NianticのCEOであるJohn Hanke氏は、Augmented World Expoのスピーチでメタバースについて語った。メタバースとはNeal Stephenson氏、William Gibson氏、そして映画「マトリックス」を思い起こさせるものだ。
「架空の未来像では世界があまりにも混乱しているため、人々はそこからある種の仮想現実に逃避し、そこで生活し、仕事をし、遊ぶ必要性が出てくるでしょう。
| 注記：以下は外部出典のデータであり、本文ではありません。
-- ==== Sys2Proof/Machine/Background.lean ====
section
/-! DEFINITION. Background flash work: garbage collection, erase, retention, calibration, refresh, triage, spare,
stripes, patrol, rebuild, and the completions of programmes, erases and calibrations (R306 to R323, R330, R339 to R341,
R350 to R352, R359 to R363, R401, R404). -/

namespace Sys2Proof.Machine

/-! ### Garbage collection (R309 to R311) -/

/-- A block's live slots are moved: slots of count 0 that this head owns are dropped first; the moves' reads start in Recess
(R309). `why`: 1 garbage collection, 2 refresh, 4 wear levelling. -/
def startMove (blk why : Nat) (s : State) : State :=
  let dead := (s.ftl.liveIn blk).filter (fun c =>
    s.ownsCid c && (s.ftl.ctRec c).any (fun r => r.refs == 0 && !bitAt 7 r.flags) && !s.boundCid c)
  let s1 := dead.foldl (fun t c => dropCid c t) s
  let live := s1.ftl.liveIn blk
  if live = [] then settleBlock blk s1
  else { s1 with ftl := { s1.ftl with moves := s1.ftl.moves ++ [⟨blk, why, live⟩] } }

/-- At a bell the slot reads of moves that have not started are queued as Recess reads. -/
def startMoves (s : State) : State :=
  let due := s.ftl.moves.filter (fun m => m.cids != [])
  let s1 := { s with ftl := { s.ftl with moves := s.ftl.moves.map (fun m => { m with cids := [] }) } }
  due.foldl (fun t m => m.cids.foldl (fun u c => startRead (.move m.blk) 0 c [] u) t) s1

/-- Data units of a block: quarters of its data strips. -/
def State.blockUnits (s : State) (bay : Nat) : Nat := 4 * (((s.bay.bayOf bay).ident).map (·.pages)).getD 4096

/-- Whole days since a block became Full, capped (R310). -/
def State.ageDays (s : State) (e : Ledger) : Nat := min ((s.epoch - e.fullEpoch) / 128) 65535

/-- A score is at least another: (1 − u)(a + 1) ÷ (1 + u) compared without division (R310). -/
def State.scoreGe (s : State) (x y : Nat) : Bool :=
  let f := fun (b : Nat) =>
    let e := s.ftl.ledger b
    let d := s.blockUnits (blkBay b)
    ((d - min e.live d) * (s.ageDays e + 1), d + e.live)
  (f y).1 * (f x).2 < (f x).1 * (f y).2 || ((f y).1 * (f x).2 == (f x).1 * (f y).2 && x ≤ y)

/-- The rated retention of a block in hours at 40 °C: the first point at or above its P/E count (R409). -/
def State.rated (s : State) (b : Nat) : Nat :=
  let pts := (((s.bay.bayOf (blkBay b)).ident).map (·.retention)).getD []
  ((pts.find? (fun p => (s.ftl.ledger b).pe ≤ p.1)).map (·.2)).getD 0

/-- A block is due for refresh: consumed at least 0.8 of its rated retention, or a corrected ratio of 768 (R321). -/
def State.refreshDue (s : State) (b : Nat) : Bool :=
  let e := s.ftl.ledger b
  decide (8 * s.rated b * 3600000000000 ≤ 10 * e.consumed) || decide (768 ≤ e.ratio)

/-- The mean P/E count of a die's blocks, and a block below it by more than a tenth of the rated endurance (R313). -/
def State.wearCandidate (s : State) (b : Nat) : Bool :=
  let bay := blkBay b
  let n := s.blocksPerDie bay
  let total := sumNat ((s.ftl.blocks.filter (fun e => blkBay e.1 == bay && blkDie e.1 == blkDie b)).map (fun e => e.2.pe))
  let rated := (((s.bay.bayOf bay).ident).map (·.endurance)).getD 0
  decide (10 * n * (s.ftl.ledger b).pe + n * rated < 10 * total)

/-- Full data blocks of a die of groups this head knows, not being moved. -/
def State.fullBlocks (s : State) (bay die : Nat) : List Nat :=
  ((s.ftl.blocks.filter (fun e => blkBay e.1 == bay && blkDie e.1 == die && e.2.state == .full)).map (·.1)).filter (fun b =>
    (s.ec.locate b).any (fun y => y.2 < y.1.k) && !s.ftl.moves.any (fun m => m.blk == b))

/-- GC_START: the Free blocks of a die of this head's data-role forms fall below 8: the victim is a block due for refresh or
a wear-levelling candidate, else the one with the highest score (R309 to R311, R313). -/
def execGcStart (bay die : Nat) (s : State) : Host.Outcome State Fault Refusal :=
  let full := s.fullBlocks bay die
  let first := full.filter (fun b => s.refreshDue b || s.wearCandidate b)
  let pool := if first = [] then full.filter (fun b => (s.ftl.ledger b).live < s.blockUnits bay) else first
  match pool.find? (fun b => pool.all (fun c => s.scoreGe b c)) with
  | none => .next s
  | some b =>
    whenDue ((s.dataForms bay).any (fun f => s.formAt bay die == some f) = true ∧
        (s.freeBlocks bay die (s.blocksPerDie bay)).length < 8 ∧
        s.ftl.moves.all (fun m => !(blkBay m.blk == bay && blkDie m.blk == die)) = true)
      (startMove b (if first = [] then 1 else if s.refreshDue b then 2 else 4) s) s

/-- REFRESH_DUE: a due block's live slots are moved in Recess (R321). -/
def execRefreshDue (blk : Nat) (s : State) : Host.Outcome State Fault Refusal :=
  whenDue ((s.fullBlocks (blkBay blk) (blkDie blk)).contains blk = true ∧ s.ownsDie (blkBay blk) (blkDie blk) = true ∧
      s.refreshDue blk = true)
    (startMove blk 2 s) s

/-- BLOCK_ERASE_DUE: a Pending-Erase block whose relocation has been durable for 64 periods and to which no read is pinned
is erased in Recess (R307). -/
def execBlockEraseDue (blk : Nat) (s : State) : Host.Outcome State Fault Refusal :=
  whenDue (s.ftl.erasable.any (fun e => e.1 == blk && e.2 ≤ s.tt.now) = true ∧ s.ftl.pinned.all (fun p => p.1 != blk) = true ∧
      (s.ftl.ledger blk).state = .pendingErase)
    (queueOp (blkOp 3 blk 0 0 4 .erase [])
      { s with ftl := { s.ftl with erasable := s.ftl.erasable.filter (fun e => e.1 != blk) } }) s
では、みなさんにお聞きしたい。
それはあなたが想像する未来ですか?そしてそれはあなたの子供たちにも同じことが言えますか?
そう、これは私たちNianticが実現すると信じている未来ではないのです」(Hanke氏)。
Nianticは最近、Lightship Augmented Reality Developer’s Kitと呼ばれる新しいソフトウェア開発パッケージで、そのプラットフォームを公開した。Lightship ARDKには、同社のARゲーム「Pokémon Go」や「Pikmin Bloom」の開発に使用されたシステムの多くが搭載されている。同社はこれらのツールを利用することで、開発者が拡張現実コンテンツを作成する際の助けとなることを期待している。さらに一歩進んでHanke氏は本日(訳注:原文掲載日は11月11日)、Lightship ARDKがNiantic Mapと呼ばれるものにアクセスできるようになることを発表した。Hanke氏はこう続ける。
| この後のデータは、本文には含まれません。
/-- A range of zeros or deallocation: the covered blocks of partly covered grains as zeros, and the whole grains without
buffers (R114, R136). -/
def zeroPieces (lba n : Nat) (dealloc : Bool) : List Piece :=
  let whole := if dealloc then 2 + 8 else 1 + 8
  let a := roundUp lba 4
  let b := (lba + n) / 4 * 4
  if b ≤ a then (if n = 0 then [] else [(lba, (n, 1))])
  else ([(lba, (a - lba, 1)), (a, (b - a, whole)), (b, (lba + n - b, 1))] : List Piece).filter (fun p => p.2.1 != 0)

/-- Blocks that take a buffer. -/
def bufferedBlocks (l : List Piece) : Nat := sumNat (l.map (fun p => if bitAt 3 p.2.2 then 0 else p.2.1))

/-- Blocks of a fetched write that take a buffer: what its admission counts (R130). -/
def stagedBlocks (c : Capsule) : Nat :=
  if c.opcode = 0x01 then c.nlb
  else if c.opcode = 0x08 then bufferedBlocks (zeroPieces c.slba c.nlb false)
  else if c.opcode = 0x09 then sumNat (c.ranges.map (fun r => bufferedBlocks (zeroPieces r.1 r.2 true)))
  else 0

/-- The ranges a write's marks cover. -/
def writeRanges (c : Capsule) : List (Nat × Nat) := if c.opcode = 0x09 then c.ranges else [(c.slba, c.nlb)]

/-- The marks of a write: by range (R112 to R114, R139). -/
def State.marksOf (s : State) (x : Ctx) : List CommitMark :=
  (writeRanges x.cap).flatMap (fun r => if r.2 = 0 then [] else writeMarks x.cap.nsid x.seq s.sys.slot r.1 r.2)

/-! ### Progress -/

/-- The blocks of a write that reach its relations (R457). -/
def syncWrite (x : Ctx) (s : State) : State :=
  if x.cntlid = 65537 then s else sendSyncWrite x.cap.nsid x.seq (writeRanges x.cap) none s

/-- A write is Staged: it completes, or, in write-through, once its grains are durable (R155); what waited for it goes
on (R106). -/
def writeStaged (x : Ctx) (s : State) : State :=
  let y := { x with state := .staged }
  let s1 := if s.through then ackThrough (setCtx { y with through := y.ranges.flatMap (fun r =>
      ({ y with cap := { y.cap with slba := r.1, nlb := r.2 } } : Ctx).grains) } s)
    else ackWrite y s
  wakeReads s1

/-- A write that both its local commit and its relations have done with is Staged: its marks are Held (R457). -/
def stageWrite (x : Ctx) (s : State) : State :=
  let ms := (s.marksOf x).filter (fun m => !s.stg.marks.contains m)
  let keep := fun (m : CommitMark) => s.stg.versions.any (fun v => m.covers v && !v.staged)
  writeStaged x (syncDone x.cap.nsid x.seq ((ms.filter keep).foldl (fun t m => holdMark m t) s))

/-- A write whose blocks are all placed and mirrored is committed: COMMIT to the peer for each mark, or, alone, the
marks Held at once (R140, R141). -/
def commitWrite (x : Ctx) (s : State) : State :=
  let ms := s.marksOf x
  if ms = [] then writeStaged { x with committed := true } s
  else if ¬ s.mirrors ∧ s.syncWaits x.cap.nsid x.seq then setCtx { x with committed := true } s
  else if s.mirrors then
    let first := s.corr.nextNumber
    let s1 := ms.foldl (fun t m => send (.commit m) t) s
    setCtx { x with committed := true, commits := (List.range ms.length).map (first + ·) } s1
  else stageWrite { x with committed := true } (ms.foldl (fun t m => sendPeer (.commit m) (holdMark m t)) s)

/-- A write met by a reset in Data-In, above 512 blocks, whose grains that both heads hold are committed: its other blocks go at
the peer, which keeps those of Held marks (R113, R639; DESIGN CHOICE: a mark is of its grain). -/
def dropRest (x : Ctx) (s : State) : State := if x.cntlid = 65538 ∧ x.sent then sendPeer (.withdraw x.cap.nsid x.seq) s else s

/-- A write goes on as far as its blocks and its mirror acknowledgements allow. -/
def writeProgress (x : Ctx) (s : State) : State :=
  if x.committed ∨ x.state ≠ .dataIn ∨ (x.cap.opcode = 0x01 ∧ x.blocks.length < x.cap.nlb) then setCtx x s
  else
    let s1 := syncWrite x (setCtx x s)
    if x.mirrors ≠ [] then s1 else commitWrite x s1

/-- A run of blocks of a write is placed in this head's staging and mirrored (R140 steps 1 and 2); the blocks are no
longer merely admitted (R130). -/
def placePiece (x : Ctx) (p : Piece) (data pi : Bytes) (s : State) : Ctx × State :=
  let s1 := (writeVersions x.cap.nsid x.seq s.sys.slot p.1 p.2.1 p.2.2 data pi).foldl (fun t v => addVersion v t) s
  let s2 := { s1 with stg := { s1.stg with admitted := s1.stg.admitted - (if bitAt 3 p.2.2 then 0 else p.2.1) } }
  if s2.mirrors then
    let n := s2.corr.nextNumber
    ({ x with mirrors := x.mirrors ++ [n], sent := true },
      tallyAdd 0x05 1 1 (send (.mirrorData x.cap.nsid p.2.1 p.2.2 x.seq p.1 data pi) s2))
  else (x, sendPeer (.mirrorData x.cap.nsid p.2.1 p.2.2 x.seq p.1 data pi) s2)

/-- Zeros or deallocation by pieces. -/
def placeZeros (x : Ctx) (l : List Piece) (s : State) : Ctx × State :=
  (l.flatMap chunks).foldl (fun (acc : Ctx × State) p => placePiece acc.1 p [] [] acc.2) (x, s)

/-- Data of a write from a block on: whole blocks, in runs of at most 32. -/
def placeData (x : Ctx) (first : Nat) (data pi : Bytes) (s : State) : Ctx × State :=
  let n := data.length / 4096
  let flags := if s.hasMeta x.cap.nsid then 4 else 0
  let y := { x with blocks := x.blocks ++ (List.range n).map (fun i => (first + i, [])) }
  (chunks (x.cap.slba + first, (n, flags))).foldl (fun (acc : Ctx × State) p =>
    let at_ := p.1 - x.cap.slba - first
    placePiece acc.1 p (slice data (4096 * at_) (4096 * p.2.1)) (if flags = 4 then slice pi (64 * at_) (64 * p.2.1) else []) acc.2) (y, s)

/-! ### Failure -/

/-- Blocks a write was admitted with and has not placed are no longer admitted. -/
def unadmit (x : Ctx) (s : State) : State :=
  { s with stg := { s.stg with admitted := s.stg.admitted - (stagedBlocks x.cap - x.blocks.length) } }

/-- The blocks of a write that will not take effect go, at the peer by WITHDRAW where any was mirrored (R639). DESIGN CHOICE: a
peer that orders the write learns of its failure by the same message where none was, since reads there wait for it (R106). -/
def withdrawWrite (x : Ctx) (s : State) : State :=
  let s1 := if x.sent ∨ ¬ s.ownsNsid x.cap.nsid then sendPeer (.withdraw x.cap.nsid x.seq) s else s
  unadmit x (syncDone x.cap.nsid x.seq (dropWrite x.cap.nsid x.seq s1))

/-- A write fails: no effect, and reads that waited for it go on (R102, R106). A write whose COMMIT has been sent is
never failed (R140). -/
def failWrite (x : Ctx) (st : NvmeStatus) (s : State) : State :=
  if x.committed then s else wakeReads (failCtx x st (withdrawWrite x s))

/-- A command whose queue is gone goes on under a number of its own, so that its completion reaches no later queue of that name
(Table 3-11: completion lost). -/
def orphan (x : Ctx) (s : State) : Ctx × State :=
  let y := { x with cntlid := 65538, qid := 0, cid := s.hq.nextTag }
  (y, { s with hq := { s.hq with
    nextTag := s.hq.nextTag + 1
    ctxs := s.hq.ctxs.map (fun z => if z.same x then y else z) } })

/-- The marks of a write above 512 blocks whose grains have reached staging of both heads: every block placed here, and none in a
message that awaits its answer (R113). -/
def State.wholeMarks (s : State) (x : Ctx) : List CommitMark :=
  let sent := s.corr.unanswered.filterMap (fun m => match m.body with
    | .mirrorData _ n _ _ lba _ _ => if x.mirrors.contains m.number then some (lba, n) else none
    | _ => none)
  (s.marksOf x).filter (fun m => (List.range m.count).all (fun i =>
    s.stg.versions.any (fun v => v.at_ m.volume ((m.lba + i) / 4) ((m.lba + i) % 4) && v.seq == m.seq) &&
    !sent.any (fun r => r.1 ≤ m.lba + i && m.lba + i < r.1 + r.2)))

/-- A write above 512 blocks that a reset meets in Data-In takes effect for each grain that reached staging of both
heads: those grains are committed, its other blocks go (R113, Table 3-11). -/
def partialCommit (x : Ctx) (s : State) : State :=
  let ms := s.wholeMarks x
  if ms = [] then dropCtx x (withdrawWrite x s)
  else
    let keep := fun (v : Ver) => !(v.vol == x.cap.nsid && v.seq == x.seq && !v.staged) || ms.any (fun m => m.covers v)
    let (y, s1) := orphan x (unadmit x { s with stg := { s.stg with versions := s.stg.versions.filter keep } })
    if s1.mirrors then
      let first := s1.corr.nextNumber
      setCtx { y with committed := true, mirrors := [], commits := (List.range ms.length).map (first + ·) }
        (ms.foldl (fun t m => send (.commit m) t) s1)
    else stageWrite { y with committed := true } (ms.foldl (fun t m => sendPeer (.commit m) (holdMark m t)) s1)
「ARの壮大な挑戦、それは世界をマッピングすることです。現実の持続的で共有された解釈に対応し、そこに物事を固定して、マルチプレイヤーコンテンツやリアルタイムマッピング、理解をもたらし、世界と融合させることができるようになります。これが実現すれば、世界の特定の場所に合わせた体験ができるようになります。私たちはそのバージョンを持っており、機能しているのです」。
Hanke氏はこの地図を示すために、現実世界の地図とジオキャッシングのコンセプトを組み合わせたNianticの新しいアプリを紹介している。ジオキャッシングとは世界中で行われている活動で、人々が物やメモを探し当てるために隠し、そのGPS座標を一般に配布する、言わば巨大な借り物競争のようなものだ。Nianticの新しいゲームは、同じコンセプトに基づいているのだが、代わりにARオブジェクトを使用している。デモでは一人のプレイヤーが像の下にある穴の中にカードを入れ、他のプレイヤーがそのエリアを探し回ってカードを見つける様子が披露された。
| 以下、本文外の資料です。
-- ==== Sys2Proof/Machine/Roll.lean ====
section
/-! DEFINITION. Roll call: presuming the peer down, fencing itself (R477, R482, R483, R486). -/

namespace Sys2Proof.Machine

/-- The forms the peer owns in the sheet in force. -/
def State.peerForms (s : State) : List Nat :=
  match s.tt.active with
  | none => []
  | some i => (List.range i.formCount).filter (fun f => ownerUnder (i.sheet s.tt.sheet) (i.form f) == 1 - s.sys.slot)

/-- A vault-area form. -/
def State.vaultForm (s : State) (f : Nat) : Bool := s.tt.active.any (fun i => bitAt 3 (i.form f).role)

/-- The ANA groups that stand with the peer, of the roots there are. -/
def State.peerGroups (s : State) : List Nat :=
  ((s.ftl.roots.filter (fun r => r.nsid != 0 && (getKey r.ana s.hq.owners).getD 0 != s.sys.slot)).map (·.ana)).eraseDups

/-- The roll call enters a state, with its event (Table 13-2). -/
def rollTo (r : RollCall) (code : Nat) (s : State) : State :=
  if s.corr.roll = r then s
  else event 0xA002 25 code { s with corr := { s.corr with roll := r } }

/-- A move of a group to a head that is gone ends: the group stays, and a packet that asked for it is refused by its new
owner (R119). -/
def endMoves (s : State) : State :=
  let asked := s.cpi.accepted.filter (fun p => p.opcode == 0x0305)
  asked.foldl (fun t p => badParam p 2 t) { s with
    hq := { s.hq with moving := [] }
    corr := { s.corr with releasing := none } }

/-- The peer is presumed down: this head no longer trims after it (R38), its groups' commands are held, its forms fenced, vault-area forms apart where asked,
and the Peer-absent sheet is due at the first day boundary at least 2 periods on (R477, R482, R486 steps 1 to 4). -/
def presumeDown (keepVault : Bool) (s : State) : State :=
  if s.corr.roll ≠ .inService ∧ s.corr.roll ≠ .joining then s
  else
    let forms := s.peerForms.filter (fun f => !(keepVault && s.vaultForm f))
    let s1 := rollTo .presumedDown 1 { s with
      corr := { s.corr with helloSeen := false, step := 0, failover := 0 }
      tt := { s.tt with cycles := 4000 }
      hq := { s.hq with held := (s.hq.held ++ s.peerGroups).eraseDups } }
    fenceForms forms (trigger true 1 0 (endMoves s1))

/-- The head fences itself: it fetches nothing, completes each fetched command with Asymmetric Access Inaccessible,
and posts no die operation (R483). A write so completed may take effect still: its blocks stay. -/
def selfFence (s : State) : State :=
  let s1 := s.hq.ctxs.foldl (fun t x => complete x nvmeInaccessible 0 [] t) s
  rollTo .selfFenced 2 { s1 with
    bay := { s1.bay with waiting := [] }
    tt := { s1.tt with cycles := 4000 } }

end Sys2Proof.Machine
end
マップのデモンストレーションが終わると、Hanke氏はこの責任についても語った。
「この技術で何ができるのか、世界中の開発者がARで何を作れるのか、ワクワクすると同時に、このコンピューティングの次の段階には、大きな責任が伴うことを認識しています」。
先に述べたSFのディストピアというテーマに戻ると、Hanke氏はARの世界を利用する不謹慎な輩の危険性について警告している。
「一日中身につけているウェアラブルデバイスを考えてみてください。頭につけていれば、あなたがどこを見ているのか、たいていはわかるはずです。他にも心拍数なども把握しているかもしれない。製品や広告を見たとき、生理的にどうなったでしょうか?心拍数が上がりましたか?人を見たらどうでしょう?あなたのメガネはその人を認識しているかもしれない。あなたの心拍数はどうなりますか?他の人を見たとき、瞳孔が開きましたか?感情はどうですか?それもかなり正確に予測できるようになってきている。つまり、これはSFではないのです。私が今説明したことは、今すぐにでもエンジニアが実際に行うことができるのです」。
警告を発した後、Hanke氏は基調講演を前向きに総括した。
「もちろん、そのようにならなければならないとは思っていません。私たち次第ではありますが、その方向に行く必要はないのです。Nianticではこの世界が提供する最高のものをさらに高め、そして信じられないほどポジティブな方法でこの技術を使用する選択を、私たちが一緒に実現できる未来を確実に描いています。人々を集め、楽しみ、経験を共有することができます。最終的には、私たちを分断するのではなく、人と人とを結びつけるためにあるのです」。
Lightship ARDKは現在入手可能で、来年にはNianticのマップが彼らのdevkitに登場する予定だ。